/-- The last line of clauses: R' = O for the key -G with z = r = v = 1; a match, V-V11; and a mismatch
for the key G with z = 0 and r = v = 1. -/
theorem test_witness_VerifyOutcomes :
    readBytes (verifyBuf digest1 gx gy 1 sig1).mem 0 32 = .val (int2be32 digest1) ∧
    readBytes (verifyBuf digest1 gx gy 1 sig1).mem 32 32 = .val (int2be32 gx) ∧
    readBytes (verifyBuf digest1 gx gy 1 sig1).mem 64 32 = .val (int2be32 gy) ∧
    readBytes (verifyBuf digest1 gx gy 1 sig1).mem 96 32 = .val (int2be32 1) ∧
    readBytes (verifyBuf digest1 gx gy 1 sig1).mem 128 32 = .val (int2be32 sig1) ∧
    IsCurvePoint (be2int (int2be32 gx)) (be2int (int2be32 gy)) ∧
    ¬ IsCurvePoint (be2int (int2be32 gx)) (be2int (int2be32 (gy + 1))) ∧
    IsScalar (int2be32 1) ∧ IsScalar (int2be32 sig1) ∧ ¬ IsScalar (int2be32 orderQ) ∧
    (1 * 1 % orderQ = 1 ∧ pointMulG2 (1 * 1 % orderQ) (1 * 1 % orderQ) minusG = .inf) ∧
    (gx * qinv gx % orderQ = 1 ∧
      pointMulG2 (0 * qinv gx % orderQ) (gx * qinv gx % orderQ) minusG = minusG ∧
      gx % orderQ = gx) ∧
    (pointMulG2 (0 * 1 % orderQ) (1 * 1 % orderQ) genG = genG ∧ gx % orderQ ≠ 1) := by
  unfold IsScalar IsCurvePoint
  decide +kernel

theorem test_witness_VerifyLowSOutcomes :
    readBytes (verifyBuf digest1 gx gy 1 halfQ).mem 0 32 = .val (int2be32 digest1) ∧
    readBytes (verifyBuf digest1 gx gy 1 halfQ).mem 32 64 =
      .val (int2be32 gx ++ int2be32 gy) ∧
    readBytes (verifyBuf digest1 gx gy 1 halfQ).mem 96 32 = .val (int2be32 1) ∧
    readBytes (verifyBuf digest1 gx gy 1 halfQ).mem 128 32 = .val (int2be32 halfQ) ∧
    ¬ IsScalar (int2be32 0) ∧
    (IsScalar (int2be32 halfQ) ∧ be2int (int2be32 halfQ) ≤ (orderQ - 1) / 2) ∧
    (IsScalar (int2be32 (halfQ + 1)) ∧ (orderQ - 1) / 2 < be2int (int2be32 (halfQ + 1))) := by
  unfold IsScalar
  decide +kernel

theorem test_witness_XmatchIsReduction : orderQ + 2 < primeP ∧ 0 < primeP - 1 ∧
    primeP - 1 < primeP ∧ 0 < 2 ∧ 2 < orderQ ∧ (orderQ + 2) % orderQ = 2 := by decide

theorem test_witness_SignatureNormalization :
    (0xC0#8).toNat + 64 ≤ 256 ∧
    readBytes (withBuf (int2be32 r2 ++ int2be32 high2)).mem 0 32 = .val (int2be32 r2) ∧
    readBytes (withBuf (int2be32 r2 ++ int2be32 high2)).mem 32 32 = .val (int2be32 high2) ∧
    IsScalar (int2be32 high2) ∧ ¬ IsScalar (int2be32 orderQ) ∧ ¬ IsScalar (int2be32 0) := by
  unfold IsScalar
  decide +kernel

theorem test_witness_KeyFormats :
    (0xBF#8).toNat + 65 ≤ 256 ∧ (0xC0#8).toNat + 64 ≤ 256 ∧ (0xDF#8).toNat + 33 ≤ 256 ∧
    readBytes (withBuf (4#8 :: (int2be32 gx ++ int2be32 gy))).mem 0 65 =
      .val (4#8 :: (int2be32 gx ++ int2be32 gy)) ∧
    readBytes (withBuf (5#8 :: (int2be32 gx ++ int2be32 gy))).mem 0 65 =
      .val (5#8 :: (int2be32 gx ++ int2be32 gy)) ∧ (5#8 : Byte) ≠ 4#8 ∧
    readBytes (withBuf (int2be32 gx ++ int2be32 gy)).mem 0 64 =
      .val (int2be32 gx ++ int2be32 gy) ∧
    readBytes (withBuf (int2be32 gx ++ int2be32 gy)).mem 0 32 = .val (int2be32 gx) ∧
    readBytes (withBuf (int2be32 gx ++ int2be32 gy)).mem 32 32 = .val (int2be32 gy) := by
  decide +kernel

theorem test_witness_KeyDecompression :
    readBytes (withBuf (2#8 :: int2be32 gx)).mem 0 33 = .val (2#8 :: int2be32 gx) ∧
    (1#8 ≠ 2#8 ∧ 1#8 ≠ 3#8) ∧ (4#8 ≠ 2#8 ∧ 4#8 ≠ 3#8) ∧
    ¬ (∃ y, IsCurvePoint (be2int (int2be32 primeP)) y) ∧
    ¬ (∃ y, IsCurvePoint (be2int (int2be32 0)) y) ∧
    (gy % 2 = 0 ∧ IsCurvePoint (be2int (int2be32 gx)) gy) ∧
    ((primeP - gy) % 2 = 1 ∧ IsCurvePoint (be2int (int2be32 gx)) (primeP - gy)) := by
  refine ⟨by decide +kernel, by decide, by decide, ?_, ?_, ?_, ?_⟩
  · rintro ⟨y, h, -⟩
    exact absurd h (by decide +kernel)
  · rintro ⟨y, -, -, h⟩
    rw [no_point_of_not_root (by decide +kernel)] at h
    cases h
  all_goals
    unfold IsCurvePoint
    decide +kernel

theorem test_witness_CompressionRoundTrip :
    IsCurvePoint gx gy ∧ (0xDF#8).toNat + 33 ≤ 256 ∧ (0xC0#8).toNat + 64 ≤ 256 ∧
    readBytes (withBuf (int2be32 gx ++ int2be32 gy)).mem (0#8).toNat 64 =
      .val (int2be32 gx ++ int2be32 gy) := by
  unfold IsCurvePoint
  decide +kernel

/-- V-S1 with the public key at 0xC0. -/
def signThenVerify : State := (signBuf digest1 1 1).write 0xC0 (int2be32 gx ++ int2be32 gy)

theorem test_witness_SignThenVerify :
    (0xC0#8).toNat + 64 ≤ 256 ∧ (0x20#8).toNat + 64 ≤ 256 ∧
    (0#8).toNat + 32 ≤ (0x60#8).toNat ∧ (0x60#8).toNat + 64 ≤ (0xC0#8).toNat ∧
    readBytes signThenVerify.mem 0x20 32 = .val (int2be32 1) ∧
    pointMulG (be2int (int2be32 1)) = .aff gx gy ∧
    readBytes signThenVerify.mem 0xC0 64 = .val (int2be32 gx ++ int2be32 gy) ∧
    ends (exec (.sign 0#8 0x20#8 0x60#8) signThenVerify) (fun t => t.ok) = true ∧
    ends (exec (.signls 0#8 0x20#8 0x60#8) signThenVerify) (fun t => t.ok) = true := by
  decide +kernel

theorem test_witness_EcdsaUsesBufAlone :
    (Instr.pkr2u 0#8 0x80#8).ofEcdsa = true ∧
    (signBuf 0 1 1).mem = ((signBuf 0 1 1).setQ 3#4 (.val 7)).mem ∧
    ends (exec (.pkr2u 0#8 0x80#8) (signBuf 0 1 1)) (fun t => t.ok) = true ∧
    faults (exec (.pkr2u 0xC0#8 0x80#8) (signBuf 0 1 1)) .readNoValue = true := by
  decide +kernel

theorem test_witness_ReadingNoValueFaults : (Instr.fadd 0#4 1#4 3#4).WellFormed ∧
    ReadsNoValue (.fadd 0#4 1#4 3#4) (withFields (red 1) (red 1)) ∧
    ReadsNoValue (.qinv 0#4 3#4) (withScalars 1 1) ∧ ReadsNoValue (.pisinf 0#4) State.reset ∧
    ReadsNoValue (.floads 0#4 0#8) (withBuf (List.replicate 31 0#8)) :=
  ⟨by decide, .inl ⟨3#4, by decide, by decide⟩, .inr (.inl ⟨3#4, by decide, by decide⟩),
    .inr (.inr (.inl ⟨0#4, by decide, by decide⟩)),
    .inr (.inr (.inr ⟨(0, 32), by decide, 31, by decide, by decide, by decide⟩))⟩

theorem test_witness_FaultsOnlyWhereNamed :
    exec (.qinv 3#4 1#4) (withScalars 0 0) = .fault .invertZero ∧
    exec (.pisinf 0#4) State.reset = .fault .readNoValue := ⟨rfl, rfl⟩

+ + + +

● **What to produce**: The answer is a count and nothing more: lines above that contain "true".

● **Your solution**: 5